How does Newton's Second Law Relate Velocity and Force?

[beecher]

Homework Statement

Newton's second law is given by F = dp/dt. If the force is always parallel to the velocity, show that F = gamma³ma

Homework Equations

p = gamma*mv
gamma = 1/(1-v²/c²)^1/2

The Attempt at a Solution

I really have no clue where to begin. This is what I've done so far, but I don't think I'm even on the right track.

F = dp/dt = gamma³ma = [1/(1-v²/c²)^1/2]³ma
=1/(1-v²/c²)^3/2ma
=1/(1 - 3v²/c² + 3v⁴/c⁴ - v⁶/c⁶)^1/2ma

Thats as far as i get on the right side.

For the left, all i can manage is dp/dt = d/dx p = d/dx gamma*mv
This is where I get confused. gamma and m are constant, so does dp/dt = gamma*m*dv/dt?

Some clarification would be great.

Thanks

 

[gabbagabbahey]

Homework Statement

Newton's second law is given by F = dp/dt. If the force is always parallel to the velocity, show that F = gamma³ma

Actually, Newton's second law says that $$\textbf{F}=\frac{d\textbf{p}}{dt}$$, this is why the condition that "force is always parallel to velocity" is important. ...Do you see why this condition means $F=\frac{dp}{dt}$?

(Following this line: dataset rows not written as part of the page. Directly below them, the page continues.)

@[simp] theorem State.putPred_clk (s : State) (t : Tid) (p : BitVec 3) (b : Bool) : (s.putPred t p b).clk = s.clk := rfl
@[simp] theorem State.putPred_boot (s : State) (t : Tid) (p : BitVec 3) (b : Bool) : (s.putPred t p b).boot = s.boot := rfl
@[simp] theorem State.putPred_dieParts (s : State) (t : Tid) (p : BitVec 3) (b : Bool) : (s.putPred t p b).dieParts = s.dieParts := rfl
@[simp] theorem State.putPred_removing (s : State) (t : Tid) (p : BitVec 3) (b : Bool) : (s.putPred t p b).removing = s.removing := rfl
@[simp] theorem State.putPred_mem (s : State) (t : Tid) (p : BitVec 3) (b : Bool) : (s.putPred t p b).mem = s.mem := rfl
@[simp] theorem State.putPred_dirty (s : State) (t : Tid) (p : BitVec 3) (b : Bool) : (s.putPred t p b).dirty = s.dirty := rfl
@[simp] theorem State.putPred_l1 (s : State) (t : Tid) (p : BitVec 3) (b : Bool) : (s.putPred t p b).l1 = s.l1 := rfl
@[simp] theorem State.putPred_icache (s : State) (t : Tid) (p : BitVec 3) (b : Bool) : (s.putPred t p b).icache = s.icache := rfl
@[simp] theorem State.putPred_tlb (s : State) (t : Tid) (p : BitVec 3) (b : Bool) : (s.putPred t p b).tlb = s.tlb := rfl
@[simp] theorem State.putPred_ue (s : State) (t : Tid) (p : BitVec 3) (b : Bool) : (s.putPred t p b).ue = s.ue := rfl
@[simp] theorem State.putPred_ueHome (s : State) (t : Tid) (p : BitVec 3) (b : Bool) : (s.putPred t p b).ueHome = s.ueHome := rfl
@[simp] theorem State.putPred_icUe (s : State) (t : Tid) (p : BitVec 3) (b : Bool) : (s.putPred t p b).icUe = s.icUe := rfl
@[simp] theorem State.putPred_poolUe (s : State) (t : Tid) (p : BitVec 3) (b : Bool) : (s.putPred t p b).poolUe = s.poolUe := rfl
@[simp] theorem State.putPred_frameUe (s : State) (t : Tid) (p : BitVec 3) (b : Bool) : (s.putPred t p b).frameUe = s.frameUe := rfl
@[simp] theorem State.putPred_locks (s : State) (t : Tid) (p : BitVec 3) (b : Bool) : (s.putPred t p b).locks = s.locks := rfl
@[simp] theorem State.putPred_contexts (s : State) (t : Tid) (p : BitVec 3) (b : Bool) : (s.putPred t p b).contexts = s.contexts := rfl
@[simp] theorem State.putPred_launches (s : State) (t : Tid) (p : BitVec 3) (b : Bool) : (s.putPred t p b).launches = s.launches := rfl
@[simp] theorem State.putPred_launchWaits (s : State) (t : Tid) (p : BitVec 3) (b : Bool) : (s.putPred t p b).launchWaits = s.launchWaits := rfl
@[simp] theorem State.putPred_reserves (s : State) (t : Tid) (p : BitVec 3) (b : Bool) : (s.putPred t p b).reserves = s.reserves := rfl
@[simp] theorem State.putPred_thaw (s : State) (t : Tid) (p : BitVec 3) (b : Bool) : (s.putPred t p b).thaw = s.thaw := rfl
@[simp] theorem State.putPred_cmds (s : State) (t : Tid) (p : BitVec 3) (b : Bool) : (s.putPred t p b).cmds = s.cmds := rfl
@[simp] theorem State.putPred_rrots (s : State) (t : Tid) (p : BitVec 3) (b : Bool) : (s.putPred t p b).rrots = s.rrots := rfl
@[simp] theorem State.putPred_rings (s : State) (t : Tid) (p : BitVec 3) (b : Bool) : (s.putPred t p b).rings = s.rings := rfl
@[simp] theorem State.putPred_ringGens (s : State) (t : Tid) (p : BitVec 3) (b : Bool) : (s.putPred t p b).ringGens = s.ringGens := rfl
@[simp] theorem State.putPred_renqs (s : State) (t : Tid) (p : BitVec 3) (b : Bool) : (s.putPred t p b).renqs = s.renqs := rfl
@[simp] theorem State.putPred_held (s : State) (t : Tid) (p : BitVec 3) (b : Bool) : (s.putPred t p b).held = s.held := rfl
@[simp] theorem State.putPred_hostRings (s : State) (t : Tid) (p : BitVec 3) (b : Bool) : (s.putPred t p b).hostRings = s.hostRings := rfl
@[simp] theorem State.putPred_hostSignals (s : State) (t : Tid) (p : BitVec 3) (b : Bool) : (s.putPred t p b).hostSignals = s.hostSignals := rfl
@[simp] theorem State.putPred_sets (s : State) (t : Tid) (p : BitVec 3) (b : Bool) : (s.putPred t p b).sets = s.sets := rfl
@[simp] theorem State.putPred_contribs (s : State) (t : Tid) (p : BitVec 3) (b : Bool) : (s.putPred t p b).contribs = s.contribs := rfl
@[simp] theorem State.putPred_monitors (s : State) (t : Tid) (p : BitVec 3) (b : Bool) : (s.putPred t p b).monitors = s.monitors := rfl
@[simp] theorem State.putPred_mailbox (s : State) (t : Tid) (p : BitVec 3) (b : Bool) : (s.putPred t p b).mailbox = s.mailbox := rfl
@[simp] theorem State.putPred_qps (s : State) (t : Tid) (p : BitVec 3) (b : Bool) : (s.putPred t p b).qps = s.qps := rfl
@[simp] theorem State.putPred_windows (s : State) (t : Tid) (p : BitVec 3) (b : Bool) : (s.putPred t p b).windows = s.windows := rfl
@[simp] theorem State.putPred_remoteOps (s : State) (t : Tid) (p : BitVec 3) (b : Bool) : (s.putPred t p b).remoteOps = s.remoteOps := rfl
@[simp] theorem State.putPred_pauses (s : State) (t : Tid) (p : BitVec 3) (b : Bool) : (s.putPred t p b).pauses = s.pauses := rfl
@[simp] theorem State.putPred_collChunks (s : State) (t : Tid) (p : BitVec 3) (b : Bool) : (s.putPred t p b).collChunks = s.collChunks := rfl
@[simp] theorem State.putPred_ckpts (s : State) (t : Tid) (p : BitVec 3) (b : Bool) : (s.putPred t p b).ckpts = s.ckpts := rfl
@[simp] theorem State.putPred_outbox (s : State) (t : Tid) (p : BitVec 3) (b : Bool) : (s.putPred t p b).outbox = s.outbox := rfl
@[simp] theorem State.putPred_inputs (s : State) (t : Tid) (p : BitVec 3) (b : Bool) : (s.putPred t p b).inputs = s.inputs := rfl
@[simp] theorem State.putPred_cur (s : State) (t : Tid) (p : BitVec 3) (b : Bool) : (s.putPred t p b).cur = s.cur := rfl
@[simp] theorem State.putPred_retries (s : State) (t : Tid) (p : BitVec 3) (b : Bool) : (s.putPred t p b).retries = s.retries := rfl
@[simp] theorem State.putPred_turn (s : State) (t : Tid) (p : BitVec 3) (b : Bool) : (s.putPred t p b).turn = s.turn := rfl
@[simp] theorem State.putPred_nextId (s : State) (t : Tid) (p : BitVec 3) (b : Bool) : (s.putPred t p b).nextId = s.nextId := rfl
@[simp] theorem State.putPred_freeCtr (s : State) (t : Tid) (p : BitVec 3) (b : Bool) : (s.putPred t p b).freeCtr = s.freeCtr := rfl

end Sys2Proof.Machine
end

Hint: Think of a particle undergoing uniform circular motion, its speed is constant, yet its momentum is still changing...why?

For the left, all i can manage is dp/dt = d/dx p = d/dx gamma*mv
This is where I get confused. gamma and m are constant, so does dp/dt = gamma*m*dv/dt?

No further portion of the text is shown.